— Your assignment —
Go to the line in the entries below that holds "exact Keeps.upd hx5 rfl" and repeat exactly from there through the line that holds "unfold State.trimApply", inclusive.

Collected data
Start of Block
theorem State.engStop_keeps (s0 : State) (b1 : Nat) : Keeps s0 (State.engStop s0 b1) := by
  have h0 := Keeps.refl s0
  unfold State.engStop
  extract_lets -merge +onlyGivenNames x1
  try clear_value x1
  extract_lets -merge +onlyGivenNames x2
  have hx2 : Keeps s0 x2 := by unfold x2; exact Keeps.transS h0 (State.setEng_keeps _ _ _)
  clear_value x2; revert x2 hx2; refine Keeps.gen fun x2 hx2 => ?_
  refine forN_keeps ?_ ?_
  · exact hx2
  · intro x3 x4 hx3
    try beta_reduce
    extract_lets -merge +onlyGivenNames x5
    try clear_value x5
    exact keepsS_ite hx3 (Keeps.transS hx3 (State.setCtx_keeps _ _ _ _))

theorem State.envOff_keeps (s0 : State) : Keeps s0 (State.envOff s0) := by
  have h0 := Keeps.refl s0
  unfold State.envOff
  extract_lets -merge +onlyGivenNames x1
  try clear_value x1
  extract_lets -merge +onlyGivenNames x2
  have hx2 : Keeps s0 x2 := by unfold x2; exact Keeps.upd h0 rfl
  clear_value x2; revert x2 hx2; refine Keeps.gen fun x2 hx2 => ?_
  extract_lets -merge +onlyGivenNames x3 x4
  have hx4 : Keeps s0 x4 := by unfold x4; exact Keeps.upd hx2 rfl
  clear_value x4; revert x4 hx4; refine Keeps.gen fun x4 hx4 => ?_
  extract_lets -merge +onlyGivenNames x5
  have hx5 : Keeps s0 x5 := by
    unfold x5
    refine forN_keeps ?_ ?_
    · exact hx4
    · intro x6 x7 hx6
      try beta_reduce
      exact Keeps.transS hx6 (State.put_keeps _ _ _)
  clear_value x5; revert x5 hx5; refine Keeps.gen fun x5 hx5 => ?_
  refine forN_keeps ?_ ?_
  · exact hx5
  · intro x8 x9 hx8
    try beta_reduce
    exact Keeps.transS hx8 (State.groupRest_keeps _ _)

theorem State.groupsStart_keeps (s0 : State) : Keeps s0 (State.groupsStart s0) := by
  have h0 := Keeps.refl s0
  unfold State.groupsStart
  refine forN_keeps ?_ ?_
  · exact h0
  · intro x1 x2 hx1
    try beta_reduce
    exact keepsS_ite (Keeps.transS hx1 (State.groupStart_keeps _ _)) hx1

theorem State.groupStop_keeps (s0 : State) (b1 : Nat) : Keeps s0 (State.groupStop s0 b1) := by
  have h0 := Keeps.refl s0
  unfold State.groupStop
  exact Keeps.transS (Keeps.transS h0 (State.engStop_keeps _ _)) (State.groupRest_keeps _ _)

theorem State.haltCtx_keeps (s0 : State) (b1 : Nat) (b2 : Nat) : Keeps s0 (State.haltCtx s0 b1 b2) := by
  have h0 := Keeps.refl s0
  unfold State.haltCtx
  extract_lets -merge +onlyGivenNames x1
  have hx1 : Keeps s0 x1 := by unfold x1; exact Keeps.transS h0 (State.muteLane_keeps _ _ _)
  clear_value x1; revert x1 hx1; refine Keeps.gen fun x1 hx1 => ?_
  extract_lets -merge +onlyGivenNames x2
  try clear_value x2
  exact Keeps.transS hx1 (State.setCtx_keeps _ _ _ _)

theorem State.ballastUe_keeps (s0 : State) (a : Nat) : Keeps s0 (s0.ballastUe a) := by
  have h : Keeps s0 (((s0.count Reg.MEMC_BCNT_UE).put Reg.MEMC_STATUS_BUE 1).setReg Reg.MEMC_BERR (BitVec.ofNat 32 a)) :=
    ((State.count_keeps _ _).transS (State.put_keeps _ _ _)).transS (State.setReg_keeps _ _ _)
  unfold State.ballastUe
  generalize (((s0.count Reg.MEMC_BCNT_UE).put Reg.MEMC_STATUS_BUE 1).setReg Reg.MEMC_BERR (BitVec.ofNat 32 a)) = t at h
  exact (h.transS (State.postTo_keeps t .c0 146 (BitVec.ofNat 32 a) 2)).upd rfl

theorem State.bankMove_keeps (s0 : State) (b1 : Nat) (b2 : BankSt) : Keeps s0 (State.bankMove s0 b1 b2) := by
  have h0 := Keeps.refl s0
  unfold State.bankMove
  extract_lets -merge +onlyGivenNames x1
  refine keepsS_ite ?_ ?_
  · exact h0
  · exact Keeps.upd h0 rfl

theorem State.bankAsk_keeps (s0 : State) (b1 : Nat) (b2 : BankSt) : Keeps s0 (State.bankAsk s0 b1 b2) := by
  have h0 := Keeps.refl s0
  unfold State.bankAsk
  extract_lets -merge +onlyGivenNames x1
  refine keepsS_ite ?_ ?_
  · exact Keeps.upd h0 rfl
  · exact Keeps.transS h0 (State.bankMove_keeps _ _ _)

theorem State.bankApply_keeps (s0 : State) (b1 : Word) (b2 : Word) (b3 : Nat) (b4 : Nat) : Keeps s0 (State.bankApply s0 b1 b2 b3 b4) := by
  have h0 := Keeps.refl s0
  unfold State.bankApply
  refine forN_keeps ?_ ?_
  · exact h0
  · intro x1 x2 hx1
    try beta_reduce
    extract_lets -merge +onlyGivenNames x3
    try clear_value x3
    extract_lets -merge +onlyGivenNames x4
    try clear_value x4
    refine keepsS_ite ?_ ?_
    · exact hx1
    · refine keepsS_ite ?_ ?_
      · exact Keeps.transS (Keeps.transS hx1 (State.put_keeps _ _ _)) (State.put_keeps _ _ _)
      · exact Keeps.transS hx1 (State.bankAsk_keeps _ _ _)

theorem Pwr.goTo_sameMode (p : Pwr) (v pace : Nat) : (p.goTo v pace).sameMode p := by
  unfold Pwr.goTo
  dsimp only
  (repeat' split) <;> exact ⟨rfl, rfl, rfl, rfl, rfl⟩

theorem Pwr.settled_sameMode (p : Pwr) : p.settled.sameMode p := by
  unfold Pwr.settled
  dsimp only
  split
  · split <;> exact ⟨rfl, rfl, rfl, rfl, rfl⟩
  · exact ⟨rfl, rfl, rfl, rfl, rfl⟩

theorem Pwr.ask_sameMode (w : Pwr) (v p : Nat) : (w.ask v p).sameMode w := by
  have ht : ∀ v p, ({ w with vheld := none, pheld := none } : Pwr).goTo v p |>.sameMode w := fun v p =>
    Pwr.goTo_sameMode ({ w with vheld := none, pheld := none } : Pwr) v p
  unfold Pwr.ask
  dsimp only
  split
  · exact ht _ _
  · split
    · exact ht _ _
    · split
      · exact ht _ _
      · exact ⟨rfl, rfl, rfl, rfl, rfl⟩

theorem State.dvfsApply_keeps (s0 : State) : Keeps s0 s0.dvfsApply := by
  unfold State.dvfsApply
  dsimp only
  refine (Keeps.refl s0).pwr rfl ?_
  split
  · exact Pwr.ask_sameMode _ _ _
  · exact ⟨rfl, rfl, rfl, rfl, rfl⟩

theorem State.bankZero_keeps (s0 : State) (b1 : Nat) : Keeps s0 (State.bankZero s0 b1) := by
  have h0 := Keeps.refl s0
  unfold State.bankZero
  exact Keeps.transS (Keeps.transS h0 (State.clearRange_keeps _ _ _)) (State.setBank_keeps _ _ _)

theorem State.nvSee_keeps (s0 : State) (b1 : Nat) (b2 : Nat) : Keeps s0 (State.nvSee s0 b1 b2) := by
  have h0 := Keeps.refl s0
  unfold State.nvSee
  refine foldl_keeps ?_ ?_
  · exact h0
  · intro x1 x2 hx1
    try beta_reduce
    exact Keeps.transS hx1 (State.ballastUe_keeps _ _)

theorem State.bankReach_keeps (s0 : State) (b1 : Nat) (b2 : BankSt) : Keeps s0 (State.bankReach s0 b1 b2) := by
  have h0 := Keeps.refl s0
  unfold State.bankReach
  extract_lets -merge +onlyGivenNames x1
  have hx1 : Keeps s0 x1 := by unfold x1; exact Keeps.transS h0 (State.setBank_keeps _ _ _)
  clear_value x1; revert x1 hx1; refine Keeps.gen fun x1 hx1 => ?_
  exact keepsS_ite (Keeps.transS (Keeps.transS hx1 (State.lose_keeps _ _ _)) (State.invalidateBoth_keeps _ _ _)) hx1

theorem State.banksTo_keeps (s0 : State) (f : Nat → BankSt) : Keeps s0 (s0.banksTo f) := by
  unfold State.banksTo
  refine forN_keeps ?_ fun u i hu => ?_
  · exact Keeps.upd (Keeps.refl s0) rfl
  · exact keepsS_ite hu (hu.transS (State.bankReach_keeps _ _ _))

theorem State.bankFail_keeps (s0 : State) (b1 : Nat) : Keeps s0 (State.bankFail s0 b1) := by
  have h0 := Keeps.refl s0
  unfold State.bankFail
  exact Keeps.transS (Keeps.transS (Keeps.transS h0 (State.setReg_keeps _ _ _)) (State.setBank_keeps _ _ _)) (State.lose_keeps _ _ _)

theorem State.rtcSync_keeps (s0 : State) : Keeps s0 (State.rtcSync s0) := by
  have h0 := Keeps.refl s0
  unfold State.rtcSync
  extract_lets -merge +onlyGivenNames x1
  try clear_value x1
  extract_lets -merge +onlyGivenNames x2
  try clear_value x2
  exact Keeps.upd h0 rfl

theorem State.trimLoad_keeps (s0 : State) (b1 : ℤ) : Keeps s0 (State.trimLoad s0 b1) := by
  have h0 := Keeps.refl s0
  unfold State.trimLoad
  extract_lets -merge +onlyGivenNames x1
  try clear_value x1
  extract_lets -merge +onlyGivenNames x2
  have hx2 : Keeps s0 x2 := by unfold x2; exact Keeps.transS h0 (State.put_keeps _ _ _)
  clear_value x2; revert x2 hx2; refine Keeps.gen fun x2 hx2 => ?_
  exact keepsS_ite hx2 (Keeps.transS hx2 (State.put_keeps _ _ _))

theorem State.setAlm_keeps (s0 : State) (b1 : Nat) (b2 : Nat) : Keeps s0 (State.setAlm s0 b1 b2) := by
  have h0 := Keeps.refl s0
  unfold State.setAlm
  exact Keeps.transS (Keeps.transS h0 (State.setReg_keeps _ _ _)) (State.put_keeps _ _ _)

theorem State.almFire_keeps (s0 : State) (b1 : Nat) (b2 : Nat) (b3 : Bool) : Keeps s0 (State.almFire s0 b1 b2 b3) := by
  have h0 := Keeps.refl s0
  unfold State.almFire
  extract_lets -merge +onlyGivenNames x1
  try clear_value x1
  extract_lets -merge +onlyGivenNames x2
  try clear_value x2
  extract_lets -merge +onlyGivenNames x3
  have hx3 : Keeps s0 x3 := by unfold x3; exact Keeps.transS (Keeps.transS h0 (State.put_keeps _ _ _)) (State.put_keeps _ _ _)
  clear_value x3; revert x3 hx3; refine Keeps.gen fun x3 hx3 => ?_
  extract_lets -merge +onlyGivenNames x4
  have hx4 : Keeps s0 x4 := by unfold x4; exact keepsS_ite (Keeps.transS hx3 (State.put_keeps _ _ _)) (Keeps.transS hx3 (State.setAlm_keeps _ _ _))
  clear_value x4; revert x4 hx4; refine Keeps.gen fun x4 hx4 => ?_
  extract_lets -merge +onlyGivenNames x5 x6
  have hx6 : Keeps s0 x6 := by unfold x6; exact Keeps.upd hx4 rfl
  clear_value x6; revert x6 hx6; refine Keeps.gen fun x6 hx6 => ?_
  exact keepsS_ite hx6 (Keeps.transS hx6 (State.postBoth_keeps _ _ _ _))

theorem State.evlFresh_keeps (s0 : State) (b1 : Bool) : Keeps s0 (State.evlFresh s0 b1) := by
  have h0 := Keeps.refl s0
  unfold State.evlFresh
  refine keepsS_ite ?_ ?_
  · exact Keeps.upd h0 rfl
  · exact h0

theorem State.almFireAll_keeps (s0 : State) (b1 : List Nat) (b2 : Nat) (b3 : Bool) : Keeps s0 (State.almFireAll s0 b1 b2 b3) := by
  have h0 := Keeps.refl s0
  unfold State.almFireAll
  extract_lets -merge +onlyGivenNames x1
  have hx1 : Keeps s0 x1 := by
    unfold x1
    refine foldl_keeps ?_ ?_
    · exact h0
    · intro x2 x3 hx2
      try beta_reduce
      exact Keeps.transS hx2 (State.almFire_keeps _ _ _ _)
  clear_value x1; revert x1 hx1; refine Keeps.gen fun x1 hx1 => ?_
  refine keepsS_ite ?_ ?_
  · exact hx1
  · refine Keeps.transS ?_ (State.evlFresh_keeps _ _)
    refine foldl_keeps ?_ ?_
    · exact Keeps.transS hx1 (State.evlFresh_keeps _ _)
    · intro x4 x5 hx4
      try beta_reduce
      exact Keeps.transS hx4 (State.output_keeps _ _ _)

theorem State.rtcAdjust_keeps (s0 : State) (b1 : Nat) : Keeps s0 (State.rtcAdjust s0 b1) := by
  have h0 := Keeps.refl s0
  unfold State.rtcAdjust
  extract_lets -merge +onlyGivenNames x1
  try clear_value x1
  extract_lets -merge +onlyGivenNames x2
  try clear_value x2
  extract_lets -merge +onlyGivenNames x3
  have hx3 : Keeps s0 x3 := by unfold x3; exact Keeps.upd h0 rfl
  clear_value x3; revert x3 hx3; refine Keeps.gen fun x3 hx3 => ?_
  extract_lets -merge +onlyGivenNames x4
  try clear_value x4
  exact Keeps.transS hx3 (State.almFireAll_keeps _ _ _ _)

theorem State.rtcSetTo_keeps (s0 : State) (b1 : Nat) (b2 : Nat) : Keeps s0 (State.rtcSetTo s0 b1 b2) := by
  have h0 := Keeps.refl s0
  unfold State.rtcSetTo
  extract_lets -merge +onlyGivenNames x1
  have hx1 : Keeps s0 x1 := by unfold x1; exact Keeps.transS h0 (State.rtcAdjust_keeps _ _)
  clear_value x1; revert x1 hx1; refine Keeps.gen fun x1 hx1 => ?_
  extract_lets -merge +onlyGivenNames x2
  have hx2 : Keeps s0 x2 := by unfold x2; exact Keeps.transS hx1 (State.put_keeps _ _ _)
  clear_value x2; revert x2 hx2; refine Keeps.gen fun x2 hx2 => ?_
  extract_lets -merge +onlyGivenNames x3
  try clear_value x3
  exact Keeps.upd hx2 rfl

theorem State.snapRestore_keeps (s0 : State) : Keeps s0 s0.snapRestore := by
  unfold State.snapRestore
  extract_lets -merge +onlyGivenNames x1
  have h1 : Keeps s0 x1 := (State.nvSee_keeps _ _ _).transS (State.put_keeps _ _ _)
  clear_value x1
  split
  · exact h1
  · refine Keeps.transS ?_ (State.put_keeps _ _ _)
    refine Keeps.transS ?_ (State.put_keeps _ _ _)
    refine Keeps.transS ?_ (State.put_keeps _ _ _)
    exact h1.rtc _

theorem State.snapWrite_keeps (s0 : State) : Keeps s0 (State.snapWrite s0) := by
  have h0 := Keeps.refl s0
  unfold State.snapWrite
  extract_lets -merge +onlyGivenNames x1
  try clear_value x1
  extract_lets -merge +onlyGivenNames x2
  try clear_value x2
  extract_lets -merge +onlyGivenNames x3
  try clear_value x3
  extract_lets -merge +onlyGivenNames x4
  try clear_value x4
  extract_lets -merge +onlyGivenNames x5
  have hx5 : Keeps s0 x5 := by unfold x5; exact Keeps.transS (Keeps.transS h0 (State.nvSee_keeps _ _ _)) (State.setWords_keeps _ _ _)
  clear_value x5; revert x5 hx5; refine Keeps.gen fun x5 hx5 => ?_
  extract_lets -merge +onlyGivenNames x6 x7
  try clear_value x7
  exact Keeps.upd hx5 rfl

theorem State.ringApply_keeps (s0 : State) (b1 : State) (b2 : Nat) : Keeps s0 (State.ringApply s0 b1 b2) := by
  have h0 := Keeps.refl s0
  unfold State.ringApply
  exact keepsS_ite h0 (Keeps.transS (Keeps.transS h0 (State.put_keeps _ _ _)) (State.put_keeps _ _ _))

theorem State.trimApply_keeps (s0 : State) (b1 : State) : Keeps s0 (State.trimApply s0 b1) := by
  have h0 := Keeps.refl s0
  unfold State.trimApply
  exact keepsS_ite (Keeps.transS h0 (State.put_keeps _ _ _)) (Keeps.transS h0 (State.trimLoad_keeps _ _))

theorem State.coreStart_keeps (s0 : State) (b1 : CoreId) (b2 : Word) : Keeps s0 (State.coreStart s0 b1 b2) := by
  have h0 := Keeps.refl s0
  unfold State.coreStart
  extract_lets -merge +onlyGivenNames x1
  try clear_value x1
  extract_lets -merge +onlyGivenNames x2
  try clear_value x2
  extract_lets -merge +onlyGivenNames x3
  try clear_value x3
  extract_lets -merge +onlyGivenNames x4
  have hx4 : Keeps s0 x4 := by unfold x4; exact Keeps.transS (Keeps.transS h0 (State.setCore_keeps _ _ _)) (State.resetSeen_keeps _ _)
  clear_value x4; revert x4 hx4; refine Keeps.gen fun x4 hx4 => ?_
  extract_lets -merge +onlyGivenNames x5 x6
  try clear_value x6
  exact Keeps.upd hx4 rfl

theorem State.coreHold_keeps (s0 : State) (b1 : CoreId) : Keeps s0 (State.coreHold s0 b1) := by
  have h0 := Keeps.refl s0
  unfold State.coreHold
  extract_lets -merge +onlyGivenNames x1
  try clear_value x1
  exact Keeps.transS (Keeps.transS h0 (State.setCore_keeps _ _ _)) (State.resetSeen_keeps _ _)

theorem State.c1Apply_keeps (s0 : State) (b1 : State) : Keeps s0 (State.c1Apply s0 b1) := by
  have h0 := Keeps.refl s0
  unfold State.c1Apply
  split
  · exact keepsS_ite h0 (Keeps.transS h0 (State.coreStart_keeps _ _ _))
  · exact Keeps.transS h0 (State.coreHold_keeps _ _)
  · exact h0

theorem State.trngApply_keeps (s0 : State) (b1 : State) : Keeps s0 (State.trngApply s0 b1) := by
  have h0 := Keeps.refl s0
  unfold State.trngApply
  extract_lets -merge +onlyGivenNames x1
  try clear_value x1
  refine keepsS_ite ?_ ?_
  · exact h0
  · exact Keeps.upd h0 rfl

theorem State.wdtApply_keeps (s0 : State) (b1 : State) (b2 : Nat) : Keeps s0 (State.wdtApply s0 b1 b2) := by
  have h0 := Keeps.refl s0
  unfold State.wdtApply
  refine keepsS_ite ?_ ?_
  · refine keepsS_ite ?_ ?_
    · exact Keeps.upd h0 rfl
    · exact Keeps.upd h0 rfl
  · exact h0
End of Block
— Output for this exercise —
  exact Keeps.upd hx5 rfl

theorem State.ringApply_keeps (s0 : State) (b1 : State) (b2 : Nat) : Keeps s0 (State.ringApply s0 b1 b2) := by
  have h0 := Keeps.refl s0
  unfold State.ringApply
  exact keepsS_ite h0 (Keeps.transS (Keeps.transS h0 (State.put_keeps _ _ _)) (State.put_keeps _ _ _))

theorem State.trimApply_keeps (s0 : State) (b1 : State) : Keeps s0 (State.trimApply s0 b1) := by
  have h0 := Keeps.refl s0
  unfold State.trimApply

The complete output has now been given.